Rolle rückwärts: EuGH revidiert HOAI-Urteil Politik & Wirtschaft | 13.09.2022 | Lars Bargmann

Der Europäische Gerichtshof (EuGH) hat am 18. Januar 2022 einen Salto rückwärts hingelegt. Vor drei Jahren hatten die obersten europäischen Richter geurteilt, dass die deutsche Honorarordnung für Architekten und Ingenieure (HOAI) teilweise rechtswidrig sei und die von den Baukosten abgeleiteten Mindestund Höchstsätze für die Honorare unwirksam, weil sie gegen die europäische Dienstleistungsrichtline verstoßen. Der Bundesgerichtshof (BGH) entschied im Mai 2000, dass Luxemburg sich damit noch einmal befassen müsse. Hat Luxemburg. Nun sieht es wieder ganz anders aus. Ein neues BGH-Urteil bringt Auftraggeber in Bedrängnis.

„Im Kern haben wir jetzt wieder den alten Rechtszustand, der vor dem EuGH-Urteil von 2019 wirksam war“, sagt Nicolas Schill von der Staufener Baurechtsspezialistenkanzlei Steiger, Schill & Kollegen, die von den Magazinen Capital, brandeins und Focus aktuell unter den besten Baurechtskanzleien in Deutschland geführt werden. Die Entscheidung gilt für alle noch anwendbaren Fassungen der HOAI und bis zum Jahresende 2020 geschlossene Verträge. Bei stufenweiser Beauftragung auch
für danach abgerufene Stufen.

Und dieser Kern sieht so aus: Wenn Architekten oder Ingenieure mit ihren privaten Auftraggebern für bestimmte Leistungen Pauschalen vereinbart hatten, können sie bei der Schlussrechnung trotzdem immer den HOAI-Mindestsatz verlangen. Es sei denn, die Architekten haben die Schlussrechnung bereits gestellt und der Auftraggeber hat diese auch bezahlt. Dann ist das Geschäft final erledigt. Allein in Staufen liegen derzeit mehr als ein Dutzend nicht erledigter Fälle.

Ein spektakulärer spielt in Baden-Baden. Dort hatte der türkische Investor Hüseyin Aydogan 2014 das denkmalgeschützte Babo-Hochhaus gekauft und dann einen Freiburger Architekten mit dem Bauantrag für einen Umbau in ein Hotel beauftragt. Architekt und Auftraggeber hatten dafür pauschal 178.000 Euro vereinbart. Als der Bauantrag vorlag, weigerte sich Aydogan – der mittlerweile sogar von Bürgermeister Alexander Uhlig öffentlich kritisiert wird –, mehr als 100.000 Euro zu zahlen. Das wird sich wohl rächen.

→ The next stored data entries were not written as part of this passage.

theorem Mod.sendReply_frame (m : Mod) (r : Reply) : m.sendReply r =
    { m with regs := (m.sendReply r).regs, outs := (m.sendReply r).outs, msix := (m.sendReply r).msix, cut := (m.sendReply r).cut, replies := (m.sendReply r).replies, jxl := (m.sendReply r).jxl } := by
  unfold Mod.sendReply
  split
  · rfl
  · rw [Mod.mbxReply_frame]
  · rfl
  · rfl
@[simp] theorem Mod.sendReply_latches (m : Mod) (r : Reply) : (m.sendReply r).latches = m.latches := by
  rw [Mod.sendReply_frame]
@[simp] theorem Mod.sendReply_drawn (m : Mod) (r : Reply) : (m.sendReply r).drawn = m.drawn := by
  rw [Mod.sendReply_frame]
@[simp] theorem Mod.sendReply_powered (m : Mod) (r : Reply) : (m.sendReply r).powered = m.powered := by
  rw [Mod.sendReply_frame]
@[simp] theorem Mod.sendReply_tripped (m : Mod) (r : Reply) : (m.sendReply r).tripped = m.tripped := by
  rw [Mod.sendReply_frame]
@[simp] theorem Mod.sendReply_perst (m : Mod) (r : Reply) : (m.sendReply r).perst = m.perst := by
  rw [Mod.sendReply_frame]
@[simp] theorem Mod.sendReply_ownReset (m : Mod) (r : Reply) : (m.sendReply r).ownReset = m.ownReset := by
  rw [Mod.sendReply_frame]
@[simp] theorem Mod.sendReply_holds (m : Mod) (r : Reply) : (m.sendReply r).holds = m.holds := by
  rw [Mod.sendReply_frame]
@[simp] theorem Mod.sendReply_pwr (m : Mod) (r : Reply) : (m.sendReply r).pwr = m.pwr := by
  rw [Mod.sendReply_frame]
@[simp] theorem Mod.sendReply_ecc (m : Mod) (r : Reply) : (m.sendReply r).ecc = m.ecc := by
  rw [Mod.sendReply_frame]
@[simp] theorem Mod.sendReply_now (m : Mod) (r : Reply) : (m.sendReply r).now = m.now := by
  rw [Mod.sendReply_frame]
@[simp] theorem Mod.sendReply_alog (m : Mod) (r : Reply) : (m.sendReply r).alog = m.alog := by
  rw [Mod.sendReply_frame]
@[simp] theorem Mod.sendReply_logq (m : Mod) (r : Reply) : (m.sendReply r).logq = m.logq := by
  rw [Mod.sendReply_frame]
@[simp] theorem Mod.sendReply_fit (m : Mod) (r : Reply) : (m.sendReply r).fit = m.fit := by
  rw [Mod.sendReply_frame]
@[simp] theorem Mod.sendReply_locks (m : Mod) (r : Reply) : (m.sendReply r).locks = m.locks := by
  rw [Mod.sendReply_frame]
@[simp] theorem Mod.sendReply_mbxStored (m : Mod) (r : Reply) : (m.sendReply r).mbxStored = m.mbxStored := by
  rw [Mod.sendReply_frame]
@[simp] theorem Mod.sendReply_mbxGone (m : Mod) (r : Reply) : (m.sendReply r).mbxGone = m.mbxGone := by
  rw [Mod.sendReply_frame]
@[simp] theorem Mod.sendReply_tl (m : Mod) (r : Reply) : (m.sendReply r).tl = m.tl := by
  rw [Mod.sendReply_frame]
@[simp] theorem Mod.sendReply_tack (m : Mod) (r : Reply) : (m.sendReply r).tack = m.tack := by
  rw [Mod.sendReply_frame]
@[simp] theorem Mod.sendReply_wheel (m : Mod) (r : Reply) : (m.sendReply r).wheel = m.wheel := by
  rw [Mod.sendReply_frame]
@[simp] theorem Mod.sendReply_txns (m : Mod) (r : Reply) : (m.sendReply r).txns = m.txns := by
  rw [Mod.sendReply_frame]
@[simp] theorem Mod.sendReply_txnEnds (m : Mod) (r : Reply) : (m.sendReply r).txnEnds = m.txnEnds := by
  rw [Mod.sendReply_frame]
@[simp] theorem Mod.sendReply_plt (m : Mod) (r : Reply) : (m.sendReply r).plt = m.plt := by
  rw [Mod.sendReply_frame]
@[simp] theorem Mod.sendReply_hem (m : Mod) (r : Reply) : (m.sendReply r).hem = m.hem := by
  rw [Mod.sendReply_frame]
@[simp] theorem Mod.sendReply_hsub (m : Mod) (r : Reply) : (m.sendReply r).hsub = m.hsub := by
  rw [Mod.sendReply_frame]
@[simp] theorem Mod.sendReply_hcopy (m : Mod) (r : Reply) : (m.sendReply r).hcopy = m.hcopy := by
  rw [Mod.sendReply_frame]
@[simp] theorem Mod.sendReply_prt (m : Mod) (r : Reply) : (m.sendReply r).prt = m.prt := by
  rw [Mod.sendReply_frame]
@[simp] theorem Mod.sendReply_bob (m : Mod) (r : Reply) : (m.sendReply r).bob = m.bob := by
  rw [Mod.sendReply_frame]
@[simp] theorem Mod.sendReply_pat (m : Mod) (r : Reply) : (m.sendReply r).pat = m.pat := by
  rw [Mod.sendReply_frame]
@[simp] theorem Mod.sendReply_shu (m : Mod) (r : Reply) : (m.sendReply r).shu = m.shu := by
  rw [Mod.sendReply_frame]
@[simp] theorem Mod.sendReply_spl (m : Mod) (r : Reply) : (m.sendReply r).spl = m.spl := by
  rw [Mod.sendReply_frame]
@[simp] theorem Mod.sendReply_thm (m : Mod) (r : Reply) : (m.sendReply r).thm = m.thm := by
  rw [Mod.sendReply_frame]
@[simp] theorem Mod.sendReply_sel (m : Mod) (r : Reply) : (m.sendReply r).sel = m.sel := by
  rw [Mod.sendReply_frame]
@[simp] theorem Mod.sendReply_sto (m : Mod) (r : Reply) : (m.sendReply r).sto = m.sto := by
  rw [Mod.sendReply_frame]
@[simp] theorem Mod.sendReply_chalk (m : Mod) (r : Reply) : (m.sendReply r).chalk = m.chalk := by
  rw [Mod.sendReply_frame]
@[simp] theorem Mod.sendReply_img (m : Mod) (r : Reply) : (m.sendReply r).img = m.img := by
  rw [Mod.sendReply_frame]

/-- The registers that a reply can change are those of a mailbox. -/
theorem Mod.sendReply_get (m : Mod) (r : Reply) (f : Fld) (ix : List Nat)
    (h : f ≠ F.MBX_PAYLOAD_DATA ∧ f ≠ F.MBX_PENDING_BITS ∧ f ≠ F.MBX_STATUS_STATE) : (m.sendReply r).get f ix = m.get f ix := by
  unfold Mod.sendReply
  split
  · rfl
  · exact Mod.mbxReply_get m _ r f ix h
  · rfl
  · rfl

/-- A reply that is sent has gone out. -/
theorem sendReply_answered (m : Mod) (r : Reply) : answered (m.sendReply r) r := by
  unfold Mod.sendReply answered
  cases h : r.src with
  | oob k => simp
  | mailbox ch => simpa using Mod.mbxReply_outs m ch r
  | admin n => simp
  | jexdor o => simp

/-- What has gone out stays so at the end of the step. -/
theorem settle_answered {m : Mod} {r : Reply} (h : answered m r) : answered (settle m) r := by
  unfold answered at *
  split at h
  · exact settle_outs h
  · exact settle_outs h
  · simpa using h
  · simpa using h

theorem Mod.reply_eq {m : Mod} {c : Cmd} (h : m.isDead c = false) (a : Ans) :
    m.reply c a = (m.leave c).sendReply (m.mkReply c a) := by simp [Mod.reply, h]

Nachdem der EuGH im Januar seinen Salto rückwärts vor den Augen der Öffentlichkeit hingelegt hatte, war in einem anderen Fall wieder der BGH dran. Der urteilte am 22. Juni, dass Architekten den Mindestsatz geltend machen können. Nun, der Mindestsatz nach HOAI liegt für die Leistung in Baden-Baden nach einem Gutachten bei rund 600.000 Euro. Das klagt Schill nun für seinen Mandanten ein.

„Das können nun wieder alle Architekten tun, sofern sie die HOAI 2013 und frühere Fassungen bis zum 30.12.2020 und niedrigere Pauschalen vereinbart hatten. Unter dem Mindestsatz kann man rechtssicher nichts vereinbaren.“ Übrigens gilt das auch für private Unternehmen der öffentlichen Hand. Private Häuslebauer kann das allerdings auch mal schnell an den Rand eines Ruins führen. Möglicherweise, darauf hat der EuGH hingewiesen, stünde den Auftraggebern aber auch eine erfolgsversprechende Klage gegen die Bundesrepublik offen, denn diese hatte die HOAI 2013 unionsrechtswidrig gestaltet.

Diese Spielregel gilt indes nicht für die Zukunft. Wenn sich Auftraggeber und Planer heute unter dem Mindestsatz vereinbaren – was alles andere als außergewöhnlich ist –, ist das eine rechtssichere Vereinbarung. Wenn sich Luxemburg nicht aus anderem Grudne wieder einschalten wollte.